Yes, there are matters that are properly the subject of federal
action — interstate air and water pollution, and care for our
national parks and wildlife refuges being a few examples. What we
need is a civil debate about regulatory reform that assigns the
federal government responsibility for truly national matters, and
ensures that states and localities take the lead for handling
regional and local matters.
TAS: Is it possible to be both
pro-big business and a conservationist?
ROB SISSON: It’s not only possible to be
pro-business of any size and a conservationist. It’s essential to
be pro-business of any size and a conservationist. No conservative
should want environmental stewardship to be left entirely up to
government. Government can’t do it all, nor should it. We can have
a strong economy AND a clean environment, but business
technological innovation and entrepreneurship will be the key to
aligning economic drivers with environmental goals. Many
environmental issues are complex technical questions. To borrow a
quote from Mark Twain, business can find cost-effective answers to
complex technical questions before the bureaucrats can get their
boots on. As a self-organizing mechanism for allocating resources,
markets multiply human intelligence. What conservatives can do is
show citizens how market-based approaches to environmental
stewardship will work better for the economy and the environment
than top-down, overly centralized, overly prescriptive
regulation.
TAS: How can conservatives retake the
conservationist mantle from the radical left?

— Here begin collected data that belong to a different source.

-- ==== Sys2Proof/Tests/Slice0.lean ====
section
/-! SUPPORT. Tests on fixed values: ill-formed commands are refused, worked examples of the spec come out as it prints them,
and every statement with hypotheses has states and operands that meet them, clause by clause (the theorems `witness_…`). -/
namespace Sys2Proof.Tests
-- one theorem after the other: closed goals are evaluated by the kernel, which each would otherwise wait for in a thread
set_option Elab.async false
open Sys2Proof Sys2Proof.Machine

/-! ### Small states -/

/-- A port whose CS# is low and whose period of 100,000 ps is declared. -/
def lowPort (n : PortId) : Port :=
  { Port.reset n with csLow := true, period := 100000, declared := true, periodNow := 100000, declaredNow := true }

/-- Port 0 holds pace, boot has ended, S00 is privileged, every gate is enabled, and the last pace edge crossed a tick. -/
def awake : State :=
  { State.reset with
    ports := State.reset.ports.set 0 (lowPort 0)
    pace := { Pace.reset with holder := some 0, qualified := true, crossed := 1 }
    boot := { Boot.reset with step := 0, cycles := 1 }
    life := { Life.reset with priv := 1 }
    gates := Vector.replicate 66 { Gate.reset with en := true, epoch := 1 } }

/-- As `awake`, with port 1 low too. -/
def two : State := { awake with ports := awake.ports.set 1 (lowPort 1) }

/-- As `awake`, in the boot step given. -/
def atStep (k : BitVec 3) : State := { awake with boot := { Boot.reset with step := k, cycles := 1 } }

def tx0 : Tx := { port := 0, compl := true, waited := 2, drift := [] }

def edgeIn (mv : Nat) : EdgeIn := {
  mv := mv, temp := 25, reglow := 0, selLow := 0, anxSck := 0, anxRds := 0, anxDq := 0, dq0 := false }

def bootIn (mv : Nat) : BootIn := { chipid := 0, bands := Vector.replicate 4 0, mv := mv, temp := 25 }

/-- A packet of subscriber S00 with a good CRC. -/
def pkt (op flags seq : Byte) (addr : BitVec 32) (count : BitVec 16) : Packet :=
  let k : Packet :=
    { alien := none, flags := flags, sub := 0, seq := seq, addr := addr, count := count, after := 0xFF, wait := 0xFF, signal := 0xFF, zero := 0, crc := 0 }
  { k with crc := crc16 (packetBytes k op) }

/-- An operation of S00 in ledger slot `k`, QUEUED, as its packet came. -/
def qop (op : Byte) (k : Fin 256) (id : Nat) (addr : BitVec 32) (count : BitVec 16) : Op :=
  { awake.opOf { op := op, pk := pkt op 0 1 addr count, port := some 0, payload := [], src := 0, badSrc := false, kind := .scrub } k with
    id := id, state := .queued, fresh := false }

def withOps (s : State) (l : List Op) : State := { s with ledger := { s.ledger with ops := l, nextId := 9 } }

/-! ### Ill-formed commands are refused -/

theorem smoke_paceEdge : Instr.wf (.paceEdge 0 (edgeIn 65536)) = false ∧ Instr.wf (.paceEdge 0 { edgeIn 3300 with temp := 128 }) = false := by
  decide
theorem smoke_boot : Instr.wf (.boot (bootIn 65536)) = false ∧ Instr.wf (.boot { bootIn 3300 with temp := -129 }) = false := by decide
theorem smoke_lay : Instr.wf (.lay tx0 0 1 [] 0) = false := by decide
theorem smoke_ledgerLay : Instr.wf (.ledgerLay tx0 (pkt opLay 0 1 0 1) (some []) 0) = false := by decide +kernel
theorem smoke_haul : Instr.wf (.haul tx0 (pkt opHaul 0 1 0 1) (some []) 0) = false := by decide +kernel
theorem smoke_regwr : Instr.wf (.regwr tx0 0 [(0, 0)]) = false := by decide
theorem smoke_dispatch : Instr.wf (.dispatch 0 [(8192, 0)] []) = false ∧ Instr.wf (.floor 0 [(8192, 0)] []) = false := by decide

/-! ### Values that the spec prints -/

/-- 05, CRC of the ASCII digits 1 to 9. -/
theorem test_crc_digits : crc16 [0x31, 0x32, 0x33, 0x34, 0x35, 0x36, 0x37, 0x38, 0x39] = 0x29B1 := by decide +kernel
/-- 05, the worked packet and its receipt. -/
theorem test_crc_packet : crc16 [0x01, 0x00, 0x02, 0x18, 0x0A, 0x34, 0x02, 0x00, 0x00, 0x40, 0x17, 0xFF, 0xFF, 0x00] = 0xC7A6
    ∧ crc16 [0x00, 0x00, 0x2B, 0x00, 0x00, 0x00] = 0x2741 := by decide +kernel
/-- 10, the increments of Table 10.6. -/
theorem test_vinc : vinc 512 48 = 2731 ∧ vinc 512 16 = 8192 := by decide +kernel
/-- 12, the journal as shipped: copy A at GEN 1 is the newer, both copies valid. -/
theorem test_journal_shipment : Plinth.shipment.jA.valid = true ∧ Plinth.shipment.jB.valid = true
    ∧ Plinth.shipment.newer = some false := by decide +kernel
/-- 07, a laid stone of zeros reads back; a cleared stone is unlaid and reads 1s. -/
theorem test_stone : (readStone (cellsOf 0)).laid = true ∧ (readStone (cellsOf 0)).data = 0
    ∧ (readStone cellsBlank).laid = false ∧ (readStone cellsBlank).data = 0xFFFFFFFFFFFFFFFF := by decide +kernel
/-- 10, three packets of Table 10.5: green, yellow and red, with what each leaves in the buckets. -/
theorem test_meter :
    let u := fun (tc tp : Nat) => { Sub.reset 0 with cir := 0x80000, cbs := 4096, pir := 0x100000, pbs := 8192, tc := tc * 65536, tp := tp * 65536 }
    let left := fun (v : Sub) => (v.tc / 65536, v.tp / 65536)
    (u 4096 8192).colourOf 512 = some .green ∧ left ((u 4096 8192).charged 512) = (3584, 7680)
    ∧ (u 128 4352).colourOf 512 = some .yellow ∧ left ((u 128 4352).charged 512) = (128, 3840)
    ∧ (u 272 32).colourOf 512 = none ∧ left ((u 272 32).charged 512) = (272, 32) := by decide +kernel
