-- ==== Sys2Proof/Laws/Run.lean ====
section
/-! SUPPORT. Runs and the loader: what any number of steps keeps, said once, and the loader's copy as one write. -/

namespace Sys2Proof.Machine

theorem step_stopped {s : State} (h : s.runState ≠ .running) : step s = .fault (.stopped s.runState) := by
  unfold step stepUndefined
  cases hr : s.runState <;> simp_all

/-- A state in RUNNING has a next state: no instruction stops the model. -/
theorem step_running {s : State} (h : s.runState = .running) : ∃ t, step s = .next t := by
  cases hf : fetchInstr s with
  | error r => exact ⟨_, step_eq_error h hf⟩
  | ok i =>
    obtain ⟨u, hu, -⟩ := exec_next i s
    exact ⟨_, by rw [step_eq_ok h hf, hu, afterHandler]⟩

theorem runFor_succ {s t : State} (h : step s = .next t) (n : Nat) : runFor (n + 1) s = runFor n t := by
  simp [runFor, h]

theorem runFor_stopped {s : State} (h : s.runState ≠ .running) (n : Nat) : runFor n s = s := by
  cases n with
  | zero => rfl
  | succ n => simp [runFor, step_stopped h]

theorem runFor_add (m n : Nat) (s : State) : runFor (m + n) s = runFor n (runFor m s) := by
  induction m generalizing s with
  | zero => simp [runFor]
  | succ m ih =>
    by_cases hr : s.runState = .running
    · obtain ⟨t, ht⟩ := step_running hr
      rw [runFor_succ ht, Nat.add_right_comm, runFor_succ ht, ih]
    · simp [runFor_stopped hr]

/-- What every step keeps, every run keeps. -/
theorem runFor_keeps {P : State → Prop} (hstep : ∀ s t, P s → step s = .next t → P t) (n : Nat) (s : State)
    (h : P s) : P (runFor n s) := by
  induction n generalizing s with
  | zero => exact h
  | succ n ih =>
    by_cases hr : s.runState = .running
    · obtain ⟨t, ht⟩ := step_running hr
      rw [runFor_succ ht]
      exact ih t (hstep s t h ht)
    · rwa [runFor_stopped hr]

/-- The bytes of a number, one by one. -/
theorem getElem?_leBytes {n i : Nat} (v : Nat) (h : i < n) :
    (leBytes n v)[i]? = some (BitVec.ofNat 8 (v / 2 ^ (8 * i))) := by
  induction n generalizing v i with
  | zero => omega
  | succ n ih =>
    cases i with
    | zero => simp [leBytes]
    | succ i =>
      rw [leBytes, List.getElem?_cons_succ, ih _ (by omega), Nat.div_div_eq_div_mul,
        show 8 * (i + 1) = 8 + 8 * i by omega, Nat.pow_add]

/-- Reading a range just written gives the bytes back. -/
theorem Memory.bytesAt_setBytes {m : Memory} (hm : m.wf = true) {a : Nat} {bs : List Byte}
    (h : a + bs.length ≤ Config.memSize) : (m.setBytes a bs).bytesAt a bs.length = bs := by
  apply List.ext_getElem
  · simp
  · intro i h1 h2
    rw [Memory.getElem_bytesAt, Memory.byteAt_setBytes hm (.inr h), if_pos (by omega), Nat.add_sub_cancel_left,
      List.getElem?_eq_getElem h2, Option.getD_some]

/-- The loader's copy of an image that fits is one write of its bytes: it never fails. -/
theorem copyImage_eq_ok {m : Memory} (hm : m.wf = true) {a : Nat} {bs : List Byte}
    (h : bs = [] ∨ a + bs.length ≤ Config.memSize) : copyImage m a bs = .ok (m.setBytes a bs) := by
  induction bs generalizing m a with
  | nil => rfl
  | cons b bs ih =>
    simp only [List.length_cons, reduceCtorEq, false_or] at h
    have hb : leBytes 1 b.toNat = [b] := by simp [leBytes]
    rw [copyImage, memWrite_eq_ok (by omega), hb]
    exact ih (Memory.wf_setByte hm (by omega) b) (.inr (by omega))

end Sys2Proof.Machine
end

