-- ==== Sys2Proof/Tests/Slice0.lean ====
section
/-! SUPPORT. The model's own tests, their expected results taken from spec/ (each names its source), and for each
statement with hypotheses a named witness that meets them, at the boundary values of its clauses. -/

namespace Sys2Proof.Tests

open Sys2Proof.Machine

/-! ### Helpers -/

/-- A state in RUNNING at `p` with bytes stored from `p` up, everything else as after reset. -/
def running (p : Word) (bytes : List Byte) : State :=
  { State.resetAt p 0 with mem := Memory.setBytes [] p.toNat bytes }

/-- The next state, if a step has one. -/
def next? : Host.Outcome State Fault Refusal → Option State
  | .next s => some s
  | .fault _ => none
  | .refused _ => none

/-! ### Well-formedness: one ill-formed term for each check -/

theorem test_wf_refuses_rel8_above : (Instr.jmpRel8 128).wf = false := by decide
theorem test_wf_refuses_rel8_below : (Instr.jmpRel8 (-129)).wf = false := by decide
theorem test_wf_refuses_rel32_above : (Instr.jmpRel32 2147483648).wf = false := by decide
theorem test_wf_refuses_rel32_below : (Instr.jmpRel32 (-2147483649)).wf = false := by decide

/-! ### Decoding: words written out from 30_encoding.md R52 to R54, bytes in memory order -/

/-- Format OI with r = 1: `10111 001`, imm32 = 0x80000000 (95_test_vectors.md M-4). -/
theorem test_decode_mov_ecx : decode [0b10111001, 0x00, 0x00, 0x00, 0x80] =
    .ok (.movR32Imm32 .ecx 0x80000000, []) := by rfl

/-- Format J32: `11101001`, rel32 = -4101 (95_test_vectors.md N-6). -/
theorem test_decode_jmp_near : decode [0b11101001, 0xFB, 0xEF, 0xFF, 0xFF] = .ok (.jmpRel32 (-4101), []) := by rfl

/-- Format J8: `11101011`, rel8 = -128 (95_test_vectors.md J-6). -/
theorem test_decode_jmp_short : decode [0b11101011, 0x80] = .ok (.jmpRel8 (-128), []) := by rfl

/-- 95_test_vectors.md D-1, D-3, D-4, D-6, D-8 and D-9. -/
theorem test_dispatch_none : [0xB7, 0xC0, 0xE8, 0xEA, 0xEC, 0x00, 0x0F, 0x66, 0x90, 0xCC, 0xCD, 0xF0, 0xF4, 0xFF].all
    (fun b => decide (dispatch b = none)) = true := by decide

/-- The host's numbering: the opcode byte alone, every operand bit zero (30_encoding.md R50). -/
theorem test_table_word_mov : decodeTableWord 8 0xBD = some (.movR32Imm32 .ebp 0) := by decide

/-- The host's numbering: 40 bits, the operand above the opcode byte (30_encoding.md R52). -/
theorem test_table_word_jmp_near : decodeTableWord 40 0x7FFFFFFFE9 = some (.jmpRel32 2147483647) := by decide

/-- The host's numbering: 16 bits (30_encoding.md R53). -/
theorem test_table_word_jmp_short : decodeTableWord 16 0xFEEB = some (.jmpRel8 (-2)) := by decide

/-- 30_encoding.md R52 to R54. -/
theorem test_encode : encode (.movR32Imm32 .edi 0x12345678) = [0xBF, 0x78, 0x56, 0x34, 0x12] ∧
    encode (.jmpRel32 (-0x7C16)) = [0xE9, 0xEA, 0x83, 0xFF, 0xFF] ∧ encode (.jmpRel8 (-14)) = [0xEB, 0xF2] := by decide

/-! ### One step (95_test_vectors.md, by vector) -/

/-- M-5: the last place a MOV fits. -/
theorem test_step_mov_at_the_end : (next? (step (running 0xFFFFB [0xBE, 0x0D, 0xF0, 0xAD, 0xDE]))).map
    (fun t => (t.reg .esi, t.reg .edi, t.eip, t.runState)) = some (0xDEADF00D, 0, 0x100000, .running) := by decide

/-- M-6: the fourth immediate byte is out of bounds. -/
theorem test_step_mov_out_of_bounds : (next? (step (running 0xFFFFC [0xBE, 0x0D, 0xF0, 0xAD]))).map
    (fun t => (t.reg .esi, t.eip, t.runState, t.fault)) =
      some (0, 0xFFFFC, .outOfBounds, some (.outOfBoundsAccess 0x100000)) := by decide

/-- J-8: a negative target wraps and the jump itself completes. -/
theorem test_step_short_jump_wraps : (next? (step (running 0x10 [0xEB, 0x80]))).map
    (fun t => (t.eip, t.runState, t.fault)) = some (0xFFFFFF92, .running, none) := by decide

/-- J-7: a target of exactly 0 halts. -/
theorem test_step_short_jump_halts : (next? (step (running 0x7E [0xEB, 0x80]))).map
    (fun t => (t.eip, t.runState, t.fault)) = some (0, .halted, none) := by decide

/-- N-13: a backward near jump from the last place it fits. -/
theorem test_step_near_jump_back : (next? (step (running 0xFFFFB [0xE9, 0x00, 0x7C, 0xF0, 0xFF]))).map
    (fun t => (t.eip, t.runState, t.fault)) = some (0x7C00, .running, none) := by decide

/-- N-10: the most negative displacement. -/
theorem test_step_near_jump_most_negative : (next? (step (running 0x1000 [0xE9, 0x00, 0x00, 0x00, 0x80]))).map
    (fun t => (t.eip, t.runState)) = some (0x80001005, .running) := by decide

/-- X-4: an unimplemented opcode in the last byte is unimplemented, not out of bounds. -/
theorem test_step_unimplemented_last_byte : (next? (step (running 0xFFFFF [0x90]))).map
    (fun t => (t.eip, t.runState, t.fault)) =
      some (0xFFFFF, .unimplemented, some (.unimplementedOpcode 0x90 0xFFFFF)) := by decide

/-- X-6: a reset at 0 does not halt; the step there runs and finds byte 0. -/
theorem test_step_from_reset : (next? (step State.reset)).map (fun t => (t.runState, t.fault)) =
    some (.unimplemented, some (.unimplementedOpcode 0 0)) := by decide

/-! ### Memory, the host's side and the assembler -/

/-- Writing the unlisted value removes the entry; a write above goes behind. -/
theorem test_memory_canonical : Memory.setByte (Memory.setByte (Memory.setByte [] 5 1) 2 7) 5 0 = [(2, 7)] ∧
    Memory.setByte [(2, 7)] 5 1 = [(2, 7), (5, 1)] := by decide

/-- L-2 and L-5: an image that does not fit, and a base whose sum would wrap. -/
theorem test_load_overflows : load 0xFFFFE [1, 2, 3] 0x200 State.reset = .error .loaderOverflow ∧
    load 0xFFFFFFFF [1] 0x200 State.reset = .error .loaderOverflow := ⟨rfl, rfl⟩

ROB SISSON: Get back into the game! Don’t let
liberals monopolize the field of environmental stewardship ideas!
Rediscover Edmund Burke’s and Russell Kirk’s ethics of
intergenerational equity and the inseparability of freedom and
responsibility. Show citizens we care about clean air, clean water,
and protecting parks and other open spaces. Develop a set of ideas,
based on conservative ethics of limited government, support for
markets, and a prudent acceptance of facts and risks. Then take the
debate to the liberals and convince the voters.
This will take some courage on behalf of Republican and
conservative leaders in Congress. A tiny, but very vocal part of
the base will never accept that conservation is conservative. And
there are very powerful political donors whose wealth and income
are dependent upon the continued ability to download the cost of
pollution to the public. By the way, President Reagan called this
“the destructive trespass of pollution.” Ending this trespass
should be a libertarian value as well.
I’ve told more than one member of Congress that he or she can be
this generation’s Theodore Roosevelt, remembered and revered a
century from now. All it takes is one person.
We all need clean air and clean water, we all cherish the parks
and wide-open spaces that forged America’s history, defined our
culture as a freedom-loving, enterprising people, and inspire with
their exceptional beauty. Conservatives can show America how we can
be good stewards of our great nation.